The workshop is focused on all aspects of supporting access, exploration and discovery within large-scale digital libraries, especially within cultural heritage. This fits with the JCDL conference theme of 'Big Libraries, Big Data, Big Innovation' to include information access issues and solutions in cultural heritage that focus on volume, variety and velocity of library content, and also variety (complexity, diversity) of users and uses. Contributions may include findings from completed empirical studies or work-in-progress, as well as position papers inviting discussions of emerging and future developments.

Organising Committee

  • Paul Clough (University of Sheffield, UK)
  • Paula Goodale (University of Sheffield, UK),
  • Maristella Agosti (University of Padua, Italy)
  • Séamus Lawless (Trinity College, Dublin, Ireland)

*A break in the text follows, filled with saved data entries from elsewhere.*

-- ==== Sys2Proof/Machine/Step.lean ====
section
/-!
DEFINITION. One step of the module: the next input from outside, else the next message that has arrived, else the next event
of the running core cycle, else the next timed event that is due, else the beginning of the next core cycle (log 4).
-/
namespace Sys2Proof.Machine

/-- An input from outside the module. -/
def stepInput (i : Instr) (s : State) : Host.Outcome State Fault Refusal :=
  if !external i then .refused .notAnInput
  else if s.start.powered || powersOn i then exec i s
  else .fault .poweredOff

/-- What the module does of its own accord. -/
def stepOwn (s : State) : Host.Outcome State Fault Refusal :=
  match s.fab.arrived with
  | m :: r => deliverMsg m { s with fab := { s.fab with arrived := r } }
  | [] =>
    match s.turn with
    | (core, i) :: r => exec i { s with turn := r, cur := core }
    | [] =>
      match s.agenda with
      | (t, i) :: r => if t ≤ s.clock then exec i { s with agenda := r } else .next (tick s)
      | [] => .next (tick s)

def step (s : State) : Host.Outcome State Fault Refusal :=
  match s.inputs with
  | i :: r => stepInput i { s with inputs := r }
  | [] => if s.start.powered then stepOwn s else .fault .poweredOff

/-- The word w placed so that the next step runs it (log 9): in a bundle before which a context stands, or in the microprogram
store at a running routine. -/
def State.withFetchWord (s : State) (_nbits w : Nat) : State := probe s w

end Sys2Proof.Machine
end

Physical Samples and Digital Libraries

Wednesday, June 22 (2-5pm) - Thursday, June 23, 2016 (9am-12pm)

This workshop will bring together the community of researchers, curators, and practitioners from both the earth sciences (and related sciences that collect and manage samples such as hydrology, archeology, etc.) and digital library scholarly communities who are interested in studying the issues involved in the management of samples, sample collections, and sample-based data in the field, in the lab, in repositories, in data systems and scientific publications. The intention is both to assemble the existing community as well as invite those with emerging interests in this area. A secondary goal is to focus the attention of the digital libraries community on the tremendous opportunities for research in this space and for collaborating with researchers in the Earth Sciences.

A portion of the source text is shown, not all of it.